Using your EMR Meaningfully: Meaningful Use and Interoperability

Meaningful Use ensures that health information is properly shared and/or distributed to other health entities with the ultimate goal of modernizing healthcare systems and improving patient care.

Using your EMR Meaningfully: Meaningful Use and Interoperability

If you’re a healthcare professional, you probably know what Meaningful Use is (now called “Promoting Interoperability”).

In case you don’t, Meaningful Use refers to the literal “meaningful” use of electronic health record (EHR) technology, ensuring that health information is properly shared and/or distributed to other health entities. Its overall goal is to modernize healthcare and improve patient care with faster delivery of services and shorter patient turnarounds times.

Photo by Chang Duong / Unsplash

In the US, Meaningful Use is an incentive program geared towards improving the “quality, efficiency, and coordination of patient care by leveraging certified EHR technologies securely and efficiently” (HealthIT.gov).

The American Recovery and Reinvestment Act defines it as the use of certified EHR in a meaningful manner, for electronic exchange of health information to improve quality the of healthcare, and to submit clinic quality reporting and other measures.

Furthermore, they’ve identified three stages that work together towards meeting that definition:

  1. Stage 1 where the goal is to “capture data electronically.”
  2. Stage 2 where the goal is to “expand upon Stage 1 criteria and to report health information and track key clinical conditions.”
  3. Stage 3 where the goal is to “improve quality, safety, efficiency, and performance and health outcomes.”
Meaningful Use Stages 1, 2, and 3 Diagram

Each stage requires certain quotas or criteria that healthcare facilities have to achieve to be eligible for the incentive program, such as requiring that more than 40% of prescriptions are to be transmitted electronically.

When health centers achieve the quotas set in the Meaningful Use stages, they receive incentive payments from the Centers for Medicare & Medicaid Services (CMS) in the US.

Photo by freestocks / Unsplash

Another main goal of the program is to promote interoperability among the various healthcare facilities.

They want to be able to transmit patient data from facility to facility without any delays yet this still remains a problem despite the program being implemented for several years now.

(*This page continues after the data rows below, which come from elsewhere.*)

/-- A leg is in dead time (R249): no gate is on and the last off-edge lies less than DT back. -/
def inDeadTime (t : Nat) (g : LegSt) : Bool :=
  !planOn g.hi t && !planOn g.lo t && ((g.hi ++ g.lo).any (fun x => x.2 ≤ t && t < x.2 + dtAt t g))

/-- Drop the first interval that begins after an instant. -/
def dropNext (t : Nat) : List (Nat × Nat) → List (Nat × Nat)
  | [] => []
  | x :: xs => if t < x.1 then xs else x :: dropNext t xs

/-- The trip takes one leg's masked gates off to the end of its period, and suppresses the next on-edge of a leg in dead
time (R247, R249). -/
def tripLeg (all : Bool) (l : Nat) (s : State) : State :=
  let t := s.groupTime
  let pe := s.periodEnd (s.get (R.LEG_CFG.CARRIER l)) t
  let g := s.leg l
  let dead := inDeadTime t g
  let edit (p : List (Nat × Nat)) : List (Nat × Nat) := cutPlan t pe (if dead then dropNext t p else p)
  let none' (p : List (Nat × Nat)) : Bool := dead && !(p.any (fun x => t < x.1))
  (s.modLeg l (fun g => { g with hi := edit g.hi, supHi := g.supHi || none' g.hi, lo := if all then edit g.lo else g.lo, supLo := g.supLo || (all && none' g.lo) })).set (R.LEG_STAT.TRIP_HELD l) 1

/-- The action of a trip on one cell (R247, R248); no CLEAR_HOLD follows before a latch clears. -/
def tripCell (mask : Nat) (soft all latched : Bool) (n : Nat) (s : State) : State :=
  let s := requestUrgent n (.targeted (Nat.land mask (s.fitted n)) soft) s
  let s := s.each (List.range 6) (fun i s => tripLeg all (6 * n + i) s)
  s.modGate n (fun g => { g with tripClear := if latched then none else some (s.clearFrame n) })

/-- A filtered trip input becomes active (R246 to R250); in Standby, Cold hold and Slate it is ignored (R43). -/
def tripActive (i : Nat) (s : State) : State :=
  if s.inState [.boot, .configure, .armed, .run, .safe] && s.bit (R.TRIP_CFG.EN i) && !s.bit (R.TRIP_STAT.TRIPACT i) then
    let s := ((s.set (R.TRIP_STAT.TRIPACT i) 1).inc (R.TRIP_STAT.CNT i)).inc (R.TRIP_STAT.TOTAL i)
    let s := raise (Src.MOD_TRIP_EVENT i) s
    let s := if s.bit (R.TRIP_STAT.CLR_PENDING i) then tripRecovery i false (raise (Src.MOD_TRIP_CLR_REFUSED) (s.set (R.TRIP_STAT.CLR_PENDING i) 0)) else s
    let latch := s.bit (R.TRIP_CFG.LATCH_EN i) && s.get (R.TRIP_STAT.CNT i) ≥ s.get (R.TRIP_CFG.N i) && !s.bit (R.TRIP_STAT.LATCHED i)
    let s := if latch then raise (Src.MOD_TRIP_LATCHED i) (s.set (R.TRIP_STAT.LATCHED i) 1) else s
    let held := s.bit (R.TRIP_STAT.LATCHED i)
    let all := s.bit (R.TRIP_CFG.GATES i)
    let s := s.each (s.tripCells i) (tripCell (if all then 0xFFF else 0x555) (s.bit (R.TRIP_CFG.SOFT i)) all held)
    if latch && s.get (R.FC_SEV 6 8) ≥ 2 then s.each (s.tripCells i) (tripCell 0xFFF (s.bit (R.TRIP_CFG.SOFT i)) true true) else s
  else s

/-- The latch and CNT clear (R250): where the latch held the cells, their legs resume at the next period opening, and CLEAR_HOLD follows (R248). -/
def tripCleared (i : Nat) (s : State) : State :=
  if s.bit (R.TRIP_STAT.CLR_PENDING i) && !s.bit (R.TRIP_STAT.TRIPACT i) then
    let was := s.bit (R.TRIP_STAT.LATCHED i)
    let s := tripRecovery i true (((s.set (R.TRIP_STAT.CLR_PENDING i) 0).set (R.TRIP_STAT.LATCHED i) 0).set (R.TRIP_STAT.CNT i) 0)
    if was then
      s.each (s.tripCells i) (fun n s =>
        if s.tripHolds n then s
        else
          let s := if s.get (R.FC_SEV 6 8) < 2 then s else s.each (List.range 6) (fun j s =>
            s.modLeg (6 * n + j) (fun g => { g with hi := cutPlan s.groupTime g.planEnd g.hi, lo := cutPlan s.groupTime g.planEnd g.lo }))
          s.modGate n (fun g => { g with tripClear := some (s.clearFrame n) }))
    else s
  else s

/-- CLR (R250). -/
def tripClr (i : Nat) (s : State) : State :=
  if s.bit (R.TRIP_STAT.TRIPACT i) then raise (Src.MOD_TRIP_CLR_REFUSED) s else s.set (R.TRIP_STAT.CLR_PENDING i) 1

/-! ### Commands -/

/-- CARRIER_ENABLE, R228. -/
def execCarrierEnable (k : Fin 64) (s : State) : Host.Outcome State Fault Refusal := .next (enableCar k s)

/-- CARRIER_DISABLE, R228. -/
def execCarrierDisable (k : Fin 64) (s : State) : Host.Outcome State Fault Refusal := .next (disableCar k s)

/-- CARRIER_EVENT, R230. -/
def execCarrierEvent (k : Fin 64) (e : CarEvt) (s : State) : Host.Outcome State Fault Refusal := .next (carrierEvent k e s)

/-- PERIOD_OPENING, R237. -/
def execPeriodOpening (k : Fin 64) (s : State) : Host.Outcome State Fault Refusal := .next (openPeriod k s)

/-- GROUP_COMMIT_WRITE, R236. -/
def execGroupCommitWrite (v : Nat) (s : State) : Host.Outcome State Fault Refusal := .next (commitGroups v s)

/-- EDGE_HANDOVER, R237. -/
def execEdgeHandover (n : Fin 64) (s : State) : Host.Outcome State Fault Refusal := .next (handOver n s)

/-- TRIP_ACTIVE, R246. -/
def execTripActive (i : Fin 8) (s : State) : Host.Outcome State Fault Refusal := .next (tripActive i s)

/-- TRIP_INACTIVE, R246. -/
def execTripInactive (i : Fin 8) (s : State) : Host.Outcome State Fault Refusal := .next (s.set (R.TRIP_STAT.TRIPACT i) 0)

/-- TRIP_REARM, R246: CNT returns to 0 after REARM µs inactive. -/
def execTripRearm (i : Fin 8) (s : State) : Host.Outcome State Fault Refusal :=
  .next (if s.bit (R.TRIP_STAT.TRIPACT i) then s else s.set (R.TRIP_STAT.CNT i) 0)

/-- TRIP_CLR, R250. -/
def execTripClr (i : Fin 8) (s : State) : Host.Outcome State Fault Refusal := .next (tripClr i s)

/-- TRIP_CLEAR_COMPLETE, R250. -/
def execTripClearComplete (i : Fin 8) (s : State) : Host.Outcome State Fault Refusal := .next (tripCleared i s)

end Sys2Proof.Machine
end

Hospitals and clinics each have their own specific workflows and operations and their EMRs/EHRs usually customize their softwares to fit these said operations. While this may optimize a health facilty’s workflows, it gets in the way of interoperability. In simpler terms, the customizations make it difficult to transfer patient data between health centers. This is where the Consolidated Clinical Document Architecture (C-CDA) format comes in. When exporting data from clinic to clinic, the C-CDA format ensures that patient data remains readable despite the transfer.

In light of this, the Meaningful Use program now requires EHR/EMR softwares to have C-CDA exportability. This means that healthcare facilities should be able to export summaries of patient data formatted in C-CDA.

Even without the incentivization program, following the guidelines set by Meaningful Use is a good practice to maximize your EMR/EHR use.

If you’d like to follow the Meaningful Use guidelines, the quantitative checklists are available online (for stages 1, 2, and 3). If your healthcare facility is located in the US, The Office of the National Coordinator for Health Information Technology (ONC) provides extensive resources regarding Meaningful Use on their site for healthcare providers, as well as information on how to opt into the incentive program.

And if you don’t have a certified EMR/EHR yet, the ONC has a list of certified IT software, including those of which that have been decertified.

Source:
Chin, B., et al (2012). Transforming and Improving Health Care through Meaningful Use of Health Information Technology. Retrieved from NCBI.